Etwa zur Hälfte ist der unerfüllte Kinderwunsch durch Fruchtbarkeitsstörungen des Mannes (mit-)bedingt. Von einer Infertilität spricht man, wenn ein
Paar über mehr als zwölf Monate, trotz ungeschütztem Verkehr an den fruchtbaren Tagen der Frau, keine (bleibende) Schwangerschaft erwirkt (WHO
2000). Die Ursachen sind vielfältig (siehe Tab. 3.1). Abgesehen von offensichtlichen Störungen der Samendeposition, zu denen auch die Potenzstörungen zählen (die heute zumeist behandelbare Impotentia coeundi oder erektile
Dysfunktion sei nicht Thema des Beitrages), sind es in erster Linie die Störungen bei der Samenbildung (Impotentia generandi), die den männlichen
Sterilitätsfaktor bestimmen und trotz großer Forschungsanstrengung zu etwa
einem Drittel als idiopathisch (also unbekannter Genese) eingestuft werden
müssen.
In früheren Zeiten war das Rollenverhältnis Mann und Frau klar verteilt:
„Der Mann sorgt für den Unterhalt, die Frau sorgt für die Kinder“. Von dem
Mythos, dass das „Kinderhaben“ gänzlich Frauensache sei, hat „Mann“ sich
selbstverständlich längst verabschiedet. Er ist sich heute zumeist seiner Rolle
bewusst. Im günstigen Fall äußert sich dies in der egalitären Aufteilung der
Erziehungs- und Familienaufgaben (Stichwort „paternale Eltern(teil)zeit“).
Im ungünstigen Fall resultiert aus einer männlichen Fertilitätsstörung eine
Selbstwertkrise des Mannes mit Schuldgefühlen gegenüber der Partnerin,
zumal die männliche Funktionsstörung meist im Rahmen von reproduktionsmedizinischen Behandlungen am Körper der Frau kompensiert werden muss.

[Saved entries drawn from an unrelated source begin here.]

-- ==== Sys2Proof/Machine/Hod.lean ====
section
/-! DEFINITION. The hod engine: HOD.COPY, HOD.FILL, HOD.IMLOAD, the decoding of pages into digit planes that it shares with the
tier engine, and the ending of every command (R72 to R74, R149, R235, R249, R281, R290 to R294). -/
namespace Sys2Proof.Machine

/-! ## Bits behind pins (R246, R249, R367) -/

/-- One byte behind a command's pins, and whether it lies on a poisoned line. -/
def pinByte (s : State) (pins : List Pin) (va : Nat) : Byte × Bool :=
  match pinPa pins va with
  | some (pa, _) => (memByte s.mem pa, poisoned s pa 1)
  | none => (0, false)

/-- `n` bytes behind a command's pins, and whether any lies on a poisoned line. -/
def pinBytes (s : State) (pins : List Pin) (va n : Nat) : List Byte × Bool :=
  ((span va n).map (fun a => (pinByte s pins a).1), (span va n).any (fun a => (pinByte s pins a).2))

/-- The bytes that `w` bits from a bit address lie in. -/
def bytesOver (bit w : Nat) : Nat := ceilDiv (bit % 8 + w) 8

/-- `w` bits from a bit address behind a command's pins, and whether they are uncorrectable. -/
def pinBits (s : State) (pins : List Pin) (bit w : Nat) : Nat × Bool :=
  let r := pinBytes s pins (bit / 8) (bytesOver bit w)
  (leNat r.1 / 2 ^ (bit % 8) % 2 ^ w, r.2)

/-- A run of bytes with `w` bits from bit `sh` replaced (R249). -/
def mergeBits (old : List Byte) (sh w v : Nat) : List Byte :=
  let m := leNat old
  leBytes old.length (m - m / 2 ^ sh % 2 ^ w * 2 ^ sh + v % 2 ^ w * 2 ^ sh)

/-- What a command writes so far: the state, bytes for inlet pages, elements written, elements read as PAD or suppressed, and
the cause and element at which it stopped; and the bits written so far of each line that is not yet written whole. -/
structure Walk where
  s : State
  out : List (Nat × Byte)
  cover : List (Nat × BitVec 512) := []
  n : Nat
  miss : Nat
  stop : Option (BitVec 8 × Nat)

/-- Bytes written one by one behind a command's pins; those for an inlet page are gathered into lines (R328). -/
def putBytes (pins : List Pin) : List Byte → Nat → Walk → Walk
  | [], _, a => a
  | b :: bs, va, a =>
    match pinPa pins va with
    | none => putBytes pins bs (va + 1) a
    | some (pa, _) =>
      if (inletChan pa).isSome then putBytes pins bs (va + 1) { a with out := a.out ++ [(pa, b)] }
      else putBytes pins bs (va + 1) { a with s := writeBytes a.s pa [b] }

/-- The bits of lines written so far, with `w` more from a bit address on. -/
def coverBits (pins : List Pin) (bit w : Nat) (m : List (Nat × BitVec 512)) : List (Nat × BitVec 512) :=
  (span bit w).foldl (fun m x => match pinPa pins (x / 8) with
    | some (pa, _) => mapSet m (pa / 64) (mapGet 0 m (pa / 64) ||| 1#512 <<< (8 * (pa % 64) + x % 8))
    | none => m) m

/-- An element of `w` bits written at a bit address behind a command's pins (R249); `bad` poisons its lines, and a line that the command
has written whole is no longer poisoned (R367). -/
def putElem (pins : List Pin) (bit w v : Nat) (bad : Bool) (a : Walk) : Walk :=
  let n := bytesOver bit w
  let a' := putBytes pins (mergeBits (pinBytes a.s pins (bit / 8) n).1 (bit % 8) w v) (bit / 8) { a with n := a.n + 1 }
  if bad then
    let lines := (span (bit / 8) n).filterMap (fun va => (pinPa pins va).map (fun p => p.1 / 64))
    { a' with
      s := { a'.s with poison := lines ++ a'.s.poison.filter (fun l => !lines.contains l) }
      cover := a'.cover.filter (fun e => !lines.contains e.1) }
  else
    let m := coverBits pins bit w a'.cover
    let whole := (m.filter (fun e => e.2 == BitVec.allOnes 512)).map (·.1)
    { a' with
      s := { a'.s with poison := a'.s.poison.filter (fun l => !whole.contains l) }
      cover := m.filter (fun e => !whole.contains e.1) }

/-- The lines an engine has to write to inlet pages, each whole line once and in order of first writing, and the channels of
the writes that are narrower (R328). -/
def inletLines (out : List (Nat × Byte)) : List (Nat × BitVec 512) × List Nat :=
  let lines := out.foldl (fun acc e => if acc.contains (e.1 / 64) then acc else acc ++ [e.1 / 64]) []
  let whole := lines.filter (fun l => (span (64 * l) 64).all (fun a => out.any (fun e => e.1 == a)))
  let chan := fun l => (64 * l - 0x700000000000) / 4096
  let last := fun a => mapGet 0 out.reverse a
  (whole.map (fun l => (chan l, BitVec.ofNat 512 (leNat ((span (64 * l) 64).map last)))),
   (lines.filter (fun l => !whole.contains l)).map chan)

/-- The state with writes refused by inlets. -/
def refuseAll (s : State) : List Nat → State
  | [] => s
  | c :: cs => refuseAll (inletRefuse s c) cs

/-! ## Weights into digit planes (R72 to R74, R149, R235, R292) -/

/-- The planes in a tile of format `f` of a weight element of format `g`, digit i at bits 3i on, and its head: it is converted under RNE,
unsaturated, and recoded (R71, R73, R74; log 55); none for a format the fabric does not take or a reserved T2 code (R44, R72). -/
def recode (g f : Fmt) (bits : Nat) : Option (Nat × Nat) :=
  if digitCount g = 0 || t2Reserved g bits then none
  else
    let w := convert g f 0 false bits
    some ((span 0 (digitCount f)).foldl (fun a i => a + digitPlanes (weightDigit f w i) * 8 ^ i) 0,
          if fmtFloat f then weightHead f w else 0)

/-- The planes and the head of weight (k, n) of an image of 32 by 32 weights, its bytes given, the leading `pl` digits read
(R149, R235); none where a digit read or the head is reserved (R46, R74). -/
def imageCell (f : Fmt) (pl : Nat) (img : List Byte) (k n : Nat) : Option (Nat × Nat) :=
  let D := digitCount f
  let bit := fun q => fieldNat img (128 * q + 4 * k + n / 8) 1 / 2 ^ (n % 8) % 2
  let digit := fun i => bit (3 * (D - 1 - i)) + 2 * bit (3 * (D - 1 - i) + 1) + 4 * bit (3 * (D - 1 - i) + 2)
  let head := if fmtFloat f then fieldNat img (384 * D + 2 * (32 * k + n)) 2 else 0
  let ds := span (D - pl) pl
  if ds.any (fun i => digit i / 2 == 3) || !headOk head then none
  else some (ds.foldl (fun a i => a + digit i * 8 ^ i) 0, head)

/-- What reading one weight comes to: its planes and head with the elements read as PAD; or the cause that stops. -/
inductive WRead where
  | cell (planes head : Nat) (padded : Bool)
  | stop (cause : BitVec 8)

/-- Whether a page decodes as a layout requires: FMTA names its format and BGEO is of its kind (R235, R246). -/
def leafDecodes (l : Layout) (leaf : Word) : Bool :=
  leafFmta leaf != 0 && fmtOfNat (leafFmta leaf - 1) == some l.fmt && (leafBgeo leaf != 0) == l.image

/-- Why an element of `n` bytes cannot be decoded: one of the pages it touches, two at most, has no pin or does not decode (R235, R246). -/
def pageStop (pins : List Pin) (l : Layout) (va n : Nat) : Option (BitVec 8) :=
  match pinPa pins va, pinPa pins (va + n - 1) with
  | some a, some b => if leafDecodes l a.2 && leafDecodes l b.2 then none else some cOPERAND
  | _, _ => some cXLATE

Dennoch, die Evolution hat die Rolle der Gebärerin der Frau zugedacht,
so dass nach der gemeinsamen Zeugung des Kindes das Austragen und zur
Welt bringen des Kindes vor allem in der Verantwortung der Frau steht. Dies
kommt besonders auch im Fall einer ungewollten Schwangerschaft zum Ausdruck, insbesondere dann, wenn der Mann sich aus der Verantwortung
stiehlt. Zwar lag der Anteil der 2012 geborenen Kinder, deren Väter Elterngeld bezogen haben, in Bayern bereits bei 38,1 % (Statistisches Bundesamt
2014). Dennoch ist die Elternzeit für den Mann über einige Wochen hinaus
ein idealisiertes Wunschdenken. Obgleich sich die gesetzlichen Rahmenbedingungen durch moderne Elternzeitmodelle, den Ausbau von Kinderkrippen
und Betreuungsplätzen et cetera verbessert haben, erfordert berufliches Fortkommen meist nach wie vor die starke Präsenz des Mannes am Berufsort.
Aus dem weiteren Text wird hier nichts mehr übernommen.